この作品でティルダはベンジャミンの初恋の相手となる、外交官の妻エリザベスを妖艶に演じています。

12.絢爛豪華な上流マダムの激愛【2011年】

honeycandybaby 出てくる人、ものが重厚感のあるRichな雰囲気のものばかりで惚れ惚れしましたっ!やっぱり愛のために生きて何もかも捨てて自由を得ることって聞いただけでは美しいけど罪なのかなぁ。

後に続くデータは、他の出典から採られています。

/-- Start conditions of SP_LOSS (R181, R183, R190, R195, R200) with its descriptor, or the refusal. -/
def State.spLossStart (s : State) (p : Nat) (m : List Byte) : Compl ⊕ List Byte :=
  let d := s.rd p (fld m 152 8) 64
  let bs := rowBlocks (lFirst m) (lRows m)
  let clash := (s.part p).cmds.any fun k => k.opcode == 0x300 && k.phase == .running &&
    lMb k.msg == lMb m && decide (lFirst k.msg < lFirst m + lRows m) &&
    decide (lFirst m < lFirst k.msg + lRows k.msg)
  if !descOk d (fld m 136 8 ≠ 0) ∨
      (s.topk p ∧ !((List.range (dTerms d)).all fun k => dT d k == s.trec p)) then .inl (.malformed 152)
  else if clash ∨ lMb m < s.doneMb p then .inl (.of 3)
  else if !s.homesOk p (bits (fld m 52 1) 2 1) bs then .inl (.of 4)
  else .inr d

/-- Start conditions of SP_FEAT (R181, R183, R200). -/
def State.spFeatStart (s : State) (p : Nat) (m : List Byte) : Option Compl :=
  if lMb m < s.doneMb p then some (.of 3)
  else if !s.homesOk p (bits (fld m 52 1) 2 1) (rowBlocks (lFirst m) (lRows m)) then some (.of 4)
  else none

/-- Start conditions of CG_LOGIT that the Sprue gives (R181, Table 9.12). -/
def State.cgLogitStart (s : State) (p : Nat) (m : List Byte) : Option Compl :=
  let bs := (List.range (cdiv (fld m 60 4) 512)).map (fld m 72 4 / 512 + ·)
  if bs.all fun b => match s.homeFor p (fld m 52 4) b with
    | some d => decide (s.intake p d ≤ 16)
    | none => false then none else some (.of 4)

/-- Label entry of a row of a command; `none` without a vector. -/
def State.labelOf (s : State) (p a row : Nat) : Option Nat :=
  if a = 0 then none else some (s.rdU p (a + 4 * row) 4)
/-- The row is ignored (R192). -/
def ignored (label : Option Nat) (n : Nat) : Bool :=
  match label with | some l => decide (n ≤ l) | none => false

/-- f32 values of part of a row of a tensor. -/
def State.rdPart (s : State) (p : Nat) (t : TRef) (row c n : Nat) : List Word :=
  let eb := fmtBits t.fmt / 8
  let bs := s.rd p (t.addr + row * t.step + c * eb) (n * eb)
  (List.range n).map fun i => f32 (elem t.fmt bs [] 0 i)
/-- f32 values written to part of a row (R189; not counted, R192). -/
def State.wrPart (s : State) (p : Nat) (t : TRef) (row c : Nat) (vs : List Word) : State :=
  let eb := fmtBits t.fmt / 8
  s.wr p (t.addr + row * t.step + c * eb)
    (packCodes t.fmt (vs.map fun v => (encElem t.fmt false 0 (fl v)).1))

/-- Non-finite elements counted in NFCNTp of a die (R192). -/
def State.nfCount (s : State) (d p n : Nat) : State :=
  if n = 0 then s
  else (s.count32 .sprue d (0x58 + 0x20 * p) n).evSet .sprue d 4

/-! ## Lock-step passes -/

def emptyAcc : RowAcc := { terms := [], ce := none, nf := false, kept := [] }

/-- Partial of one row of a unit (R186, R192). -/
def rowPartial (d : List Byte) (N j : Nat) (t s : List Word) (label : Option Nat) : RowAcc :=
  { terms := (List.range (dTerms d)).map fun k => termPartial (termC (dT d k)) (dRev d k) t s,
    ce := if dCe d then
        some (cePartial s (match label with
          | some l => if l / 256 = j ∧ l < N then some (l % 256) else none
          | none => none))
      else none,
    nf := (t ++ s).any fun v => !fIsFin v, kept := [] }

/-- Waiting partials folded as far as they go (R187). -/
def foldWaiting (revs : List Bool) (k : Nat) : Nat → RowBlk → RowBlk
  | 0, r => r
  | n + 1, r =>
    match tget [] r.parts r.next with
    | [] => r
    | ys =>
      foldWaiting revs k n { r with
        rows := (List.range ys.length).map fun i =>
          (nth emptyAcc r.rows i).fold revs k (nth emptyAcc ys i),
        parts := tput [] r.parts r.next [], next := r.next + 1 }

/-- A partial joins its row block. -/
def RowBlk.join (revs : List Bool) (k : Nat) (r : RowBlk) (j : Nat) (ys : List RowAcc) : RowBlk :=
  let r := if j = r.next then
      { r with
        rows := if j = 0 then ys else (List.range ys.length).map fun i =>
          (nth emptyAcc r.rows i).fold revs k (nth emptyAcc ys i),
        next := r.next + 1 }
    else { r with parts := tput [] r.parts j ys }
  let r := foldWaiting revs k r.parts.length r
  { r with pass1 := decide (r.cols ≤ r.next) }

/-- State of row `i`, with what pass 2 found of it. -/
def RowBlk.rowAt (r : RowBlk) (i : Nat) : RowAcc :=
  let x := nth emptyAcc r.rows i
  { x with nf := x.nf || r.nf2.contains i }

/-- Loss of a row of a lock-step block (R188, R192). -/
def lockLoss (d : List Byte) (x : RowAcc) (ign : Bool) : Word :=
  if ign then 0 else if x.nf then fNaN
  else lossOf d ((List.range x.terms.length).map fun k =>
      (termEnd (dRev d k) (nth ⟨0, 0, 0, 0, 0⟩ x.terms k)).2.2)
    (match x.ce with | some c => (ceEnd c).2 | none => 0)

/-- Gradient of a row of a unit in pass 2 (R189). -/
def lockGrad (d : List Byte) (x : RowAcc) (ign : Bool) (j : Nat) (label : Option Nat)
    (t s : List Word) : List Word :=
  (List.range s.length).map fun e =>
    let tv := nth 0 t e
    let sv := nth 0 s e
    if ign then 0 else if x.nf then fNaN
    else
      let g := (List.range x.terms.length).map fun k =>
        let c := termC (dT d k)
        let z := termEnd (dRev d k) (nth ⟨0, 0, 0, 0, 0⟩ x.terms k)
        let lp := fsub (fmul c sv) z.2.1
        let lq := fsub (fmul c tv) z.1
        let ps := fexp2 lp
        if dRev d k then gRev (dT d k) ps lp lq z.2.2 else gFwd (dT d k) ps (fexp2 lq)
      let gce := match x.ce with
        | some ce => fsub (fexp2 (fsub (fmul cLOG2E sv) (ceEnd ce).1))
            (if label = some (j * 256 + e) then fOne else 0)
        | none => 0
      gradOf d g gce

/-- Rows of row block b that a command covers. -/
def blkRows (m : List Byte) (b : Nat) : Nat := min 512 (lRows m - (b * 512 - lFirst m))
/-- Rows of a block of a tensor, and of a u32 or f32 vector. -/
def TRef.rowsAt (t : TRef) (w : Bool) (row n : Nat) : List Range :=
  t.block w ((List.range n).map (row + ·)) 0 t.cols
def vecAt (a row n : Nat) (w : Bool) : List Range := if a = 0 then [] else [(a + 4 * row, 4 * n, w)]

/-- Ranges of an SP_LOSS over one column block of one row block: pass 1 reads, pass 2 writes the gradient too and, with
its last column block, the row losses (R186 to R189). -/
def lossRanges (m : List Byte) (row n j : Nat) (pass2 last : Bool) : List Range :=
  let rows := (List.range n).map (row + ·)
  (tref m 72).block false rows (j * 256) (j * 256 + 256) ++ vecAt (fld m 136 8) row n false ++
    (if pass2 then (tref m 104).block true rows (j * 256) (j * 256 + 256) else []) ++
    (if last then vecAt (fld m 144 8) row n true else [])

/-- Row losses of a row block written to the row-loss vector. -/
def State.wrLosses (s : State) (p : Nat) (m : List Byte) (at' row : Nat) (ls : List Word) : State :=
  if fld m at' 8 = 0 then s
  else s.wr p (fld m at' 8 + 4 * row) (wordsB ls)

/-- Admission in pass 1 (R185 to R188). -/
def State.admitPass1 (s : State) (die p : Nat) (k : Cmd) (u : LogitUnit) : Option State :=
  let m := k.msg
  let d := k.data
  let row0 := u.blk * 512 - lFirst m
  let n := min u.nrows (lRows m - row0)
  let fresh : RowBlk := .fresh p die u.mb u.blk k.cid (lCols m / 256) false
  let old := s.blk? false p u.mb u.blk
  let r := old.getD fresh
  let room : Bool := match old with
    | some _ => true
    | none => decide (1 + s.win p die ≤ s.freeSegs p die)
  if room ∧ !r.pass1 ∧ u.col < r.cols ∧ (u.col = r.next ∨ (r.next < u.col ∧ u.col ≤ r.next + s.win p die ∧
      r.parts.length < s.win p die)) then
    match s.tagAccess p (lossRanges m row0 n u.col false false) with
    | some t => some t
    | none =>
      let vals := (List.range n).map fun i =>
        (nth [] u.data i, s.rdPart p (tref m 72) (row0 + i) (u.col * 256) 256)
      let lab (i : Nat) := s.labelOf p (fld m 136 8) (row0 + i)
      let ys := (List.range n).map fun i =>
        let v := nth ([], []) vals i
        rowPartial d (lCols m) u.col v.1 v.2 (lab i)
      let bad := ((List.range n).map fun i =>
        let v := nth ([], []) vals i
        if ignored (lab i) (lCols m) then 0 else count (fun x => !fIsFin x) (v.1 ++ v.2)).foldl (· + ·) 0
      let r := r.join [dRev d 0, dRev d 1] 0 u.col ys
      some ((s.nfCount die p bad).putBlk { r with nonfin := r.nonfin + bad })
  else none

/-- Admission in pass 2 (R185, R189). A row whose first non-finite value is read here is NaN throughout: what its earlier
column blocks received is written over (R192). -/
def State.admitPass2 (s : State) (die p : Nat) (k : Cmd) (u : LogitUnit) : Option State :=
  let m := k.msg
  let d := k.data
  let row0 := u.blk * 512 - lFirst m
  let n := min u.nrows (lRows m - row0)
  match s.blk? false p u.mb u.blk with
  | some r =>
    if r.pass1 ∧ r.die = die ∧ u.col < r.cols ∧ !r.pass2.contains u.col then
      match s.tagAccess p (lossRanges m row0 n u.col true (r.cols ≤ r.pass2.length + 1)) with
      | some t => some t
      | none =>
        let lab (i : Nat) := s.labelOf p (fld m 136 8) (row0 + i)
        let ign (i : Nat) : Bool := ignored (lab i) (lCols m)
        let stu (i : Nat) := s.rdPart p (tref m 72) (row0 + i) (u.col * 256) 256
        let bad (i : Nat) : Nat := if ign i ∨ (nth emptyAcc r.rows i).nf then 0
          else count (fun x => !fIsFin x) (nth [] u.data i ++ stu i)
        let new := (List.range n).filter fun i => bad i ≠ 0 && !r.nf2.contains i
        let r := { r with nf2 := r.nf2 ++ new, nonfin := r.nonfin + ((List.range n).map bad).foldl (· + ·) 0 }
        let s := s.nfCount die p (((List.range n).map bad).foldl (· + ·) 0)
        let s := forN n s fun i s =>
          let s := if new.contains i then r.pass2.foldl (fun s j =>
              s.wrPart p (tref m 104) (row0 + i) (j * 256) (List.replicate 256 fNaN)) s else s
          s.wrPart p (tref m 104) (row0 + i) (u.col * 256)
            (lockGrad d (r.rowAt i) (ign i) u.col (lab i) (nth [] u.data i) (stu i))
        let r := { r with pass2 := r.pass2 ++ [u.col] }
        let s := s.putBlk r
        some (if r.complete then
            s.wrLosses p m 144 row0 ((List.range n).map fun i => lockLoss d (r.rowAt i) (ign i))
          else s)
    else none
  | none => none

/-! ## Top-k records (R193, R194) -/

/-- A value kept as the upper 24 bits of binary32: 15 fraction bits, nearest even. -/
def fp24 : FpFmt := ⟨15, 127, 23, 0x7F7FFF, some 0x7F8000, some 0x7FC000⟩
def keep24 (w : Word) : Word := w32 ((fp24.enc false (fl w)).1 * 256)

/-- The record of a row from its folded state. -/
def recordOf (mb row k : Nat) (crec : Word) (x : RowAcc) : TopkRec :=
  let t := nth ⟨0, 0, 0, 0, 0⟩ x.terms 0
  let lzt := fadd t.mt (flog2 t.zt)
  let es := (byIndex x.kept).map fun e => (e.1, keep24 (fsub (fmul crec e.2) lzt))
  let tail := fsub fOne (es.foldl (fun a e => fadd a (fexp2 e.2)) 0)
  { mb := mb, row := row, k := k, nf := x.nf, tclamp := flt tail 0, tau := fmaxw 0 tail, lzt := lzt,
    crec := crec, entries := es }

/-- Space of every row block of a CG_LOGIT on its home dies (R183): the segments needed on a die. -/
def State.recNeed (s : State) (p mb : Nat) (bs : List Nat) (d : Nat) : Nat :=
  count (fun b => s.homeFor p mb b == some d) bs * s.recSegs p d

/-- Record space reserved, where it is free (R194). -/
def State.reserve (s : State) (p cid mb cols : Nat) (bs : List Nat) : State :=
  if s.sprue.reserved.contains (p, cid) then s
  else
    let new := bs.filter fun b => (s.blk? true p mb b).isNone
    if s.recNeed p mb new 0 ≤ s.freeSegs p 0 ∧ s.recNeed p mb new 1 ≤ s.freeSegs p 1 then
      let s := s.setSprue { s.sprue with reserved := s.sprue.reserved ++ [(p, cid)] }
      new.foldl (fun s b => s.putBlk (.fresh p ((s.homeFor p mb b).getD 0) mb b cid cols true)) s
    else s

自分の幸せのために犠牲がでるとしたら、自分ならどうするんだろう、、。
ueshim ちょー鮮烈。女優ティルダ・スウィントンの解き放たれた演技に惚れ惚れ。

イタリアの富豪と結婚し上流社会の妻となったエンマが、息子の友人アントニオと禁断の愛に溺れていく様を官能的に描きます。

エンマ役を体当たりで熱演するティルダはもちろん、ジル・サンダーやフェンディの衣装や一流シェフのカルロ・クラッコによる料理シーンも見どころです。

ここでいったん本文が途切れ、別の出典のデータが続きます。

/-- Takes a message of the present epoch; `none` while it must wait (R265, R263). -/
def State.ldTake (s : State) (p : Nat) (m : LdMsg) : Option State :=
  match m with
  | .preUp x =>
    match s.redOf p x.ridx x.step with
    | some c =>
      match s.collPos p c with
      | some pos =>
        if x.fp ≠ c.fp then some (s.lMismatch p c (s.lDiff p pos c))
        else some ((s.modColl p c.cid fun y => { y with
          reports := y.reports ++ [(x.pos, x.e, x.nf, x.flagger)] }).lPrePump p c.cid)
      | none => some s
    | none => none
  | .preDown x =>
    match s.redOf p x.ridx x.step with
    | some c =>
      match s.collPos p c with
      | some pos =>
        if x.fp ≠ c.fp then some (s.lMismatch p c (s.lDiff p pos { c with sentUp := true }))
        else if c.comb.isNone then some (s.lComb p pos c (x.e, x.nf, x.flagger)) else some s
      | none => some s
    | none => none
  | .seg x =>
    match s.redOf p x.ridx x.step with
    | some c =>
      match s.collPos p c, c.comb with
      | some pos, some (e, _, _) =>
        if c.shards.length ≤ x.shard then some s
        else if pos = c.ownerPos x.shard ∧ s.lMarked p c x.first x.sums.length then none
        else some ((s.lPass p pos c e x).lFinish p c.cid)
      | some _, none => none
      | none, _ => some s
    | none => none
  | .gseg x =>
    match (if x.cancel then s.gatherNamed p x else s.gatherOf p x) with
    | some c =>
      match s.myRank p with
      | some rank =>
        let sh := nth (0, 0, 0) c.shards x.shard
        let next := chainNext (gatherChain c.ranks sh.1) rank
        let fwd (s : State) (y : GSegMsg) : State := match next with
          | some r => s.ldSend p c.home r (.gseg y)
          | none => s
        if x.cancel then some (s.gatherCancel p c)
        else if x.fp ≠ c.fp then some (s.gatherDiff p c x)
        else if x.conflict then some ((fwd s x).endColl p c (.of 3))
        else some ((((fwd s x).gatherPut p c x.first x.vals).lProg p c x.shard x.vals.length).gatherFinish
          p c.cid)
      | none => some s
    | none => none
  | .sealUp x =>
    match (s.part p).step.sealing with
    | some (z, _) =>
      -- a word of the next step waits for the end of this seal
      if z.result.isSome ∨ z.got.contains x.pos then none
      else
      let w : SealMsg := match z.word with | some w => sealCombine w x | none => x
      some ((s.modStep p fun y => { y with
        sealing := y.sealing.map fun t =>
          ({ t.1 with word := some w, got := t.1.got ++ [x.pos] }, t.2) }).sealPump p)
    | none => none
  | .sealDown x =>
    match (s.part p).step.sealing with
    | some (z, _) => if z.entered ∧ z.result.isNone then some (s.sealResult p ((s.myRank p).getD 0) x) else some s
    | none => some s

/-- Waiting messages are tried again, in order, and segments that an update mark held back. -/
def State.ldRetry (s : State) (p : Nat) : State :=
  let s := (s.part p).ladle.colls.foldl (fun s c => s.lPayOwed p c) s
  let n := (s.part p).ladle.waiting.length
  forN n s fun _ s =>
    let ws := (s.part p).ladle.waiting
    let s := s.modPart p fun q => { q with ladle := { q.ladle with waiting := [] } }
    ws.foldl (fun s m => match s.ldTake p m with
      | some t => t
      | none => s.ldKeep p m) s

13.現代社会を生きる吸血鬼男女のシニカルな世界観【2013年】

YU66 上質でエレガントなラブストーリー。 何世紀も生き続ける悲しげなヴァンパイアであり、卓越した音楽センスを持つアダム。 アンティークなギターを愛でたり、美しい歌声が聞こえると吸い込まれるように音楽にフォーカスされる姿がたまりません。

また妻のイヴとの二人で寝そべったり寄り添うポーズ自体がアートです。 またそれをアダムの部屋や音楽がさらに彩ります。

わたしにはジムジャームッシュ監督、“コーヒー&シガレッツ”に次いでの優秀作です。

『ゴースト・ドッグ』などを撮ったジム・ジャームッシュ監督による、何世紀も恋人同士として生きてきた吸血鬼の男女アダムとイブと、2人の前に現れたイブの妹エヴァとの奇妙な関係を描いた人間(吸血鬼?)ドラマ。

トム・ヒドルストンとティルダという、いかにも吸血鬼な風貌っぽい2人がアダムとイブを演じており、まさにハマリ役といえます。

14.黄金期ハリウッドが舞台のドタバタ誘拐劇【2016年】

skr_icj ああ歴史も古い映画もわからない私には難しい映画だった。ただ、なんとなく、ここが笑いどころだよっていうところはわかる。笑えないけど。茶化して痛快、がわかるひとにはわかるんだろうなあ。俳優陣はとてもすばらしかった。

1950年代のハリウッドの映画スタジオを舞台に、突然消息を絶ってしまった人気スターの行方を追うスタジオのトラブルバスター(ジョシュ・ブローリン)を中心とした人間模様を描いたコーエン兄弟作品。

この作品でティルダは双子のゴシップ記者ソーラとセサリーの二役を演じており、姉妹なのに仲が悪いライバル同士という、コーエン作品らしいクセのあるキャラクターとなっています。

15.ティルダ・スウィントン、ついにマーベルヒーロー作品に出演【2016年】

不慮の事故でケガを負ってしまった天才外科医ステフェン・ストレンジが、チベットの魔術師エンシェント・ワンのトレーニングを受け、地球を襲う敵と闘うマーベル・シネマティック・ユニバースの最新作。

この作品でティルダはエンシェント・ワンを演じますが、原作では500歳を超える東洋人の男性だったキャラを、女性でケルト人のティルダがどう演じるのかに注目が集まっています。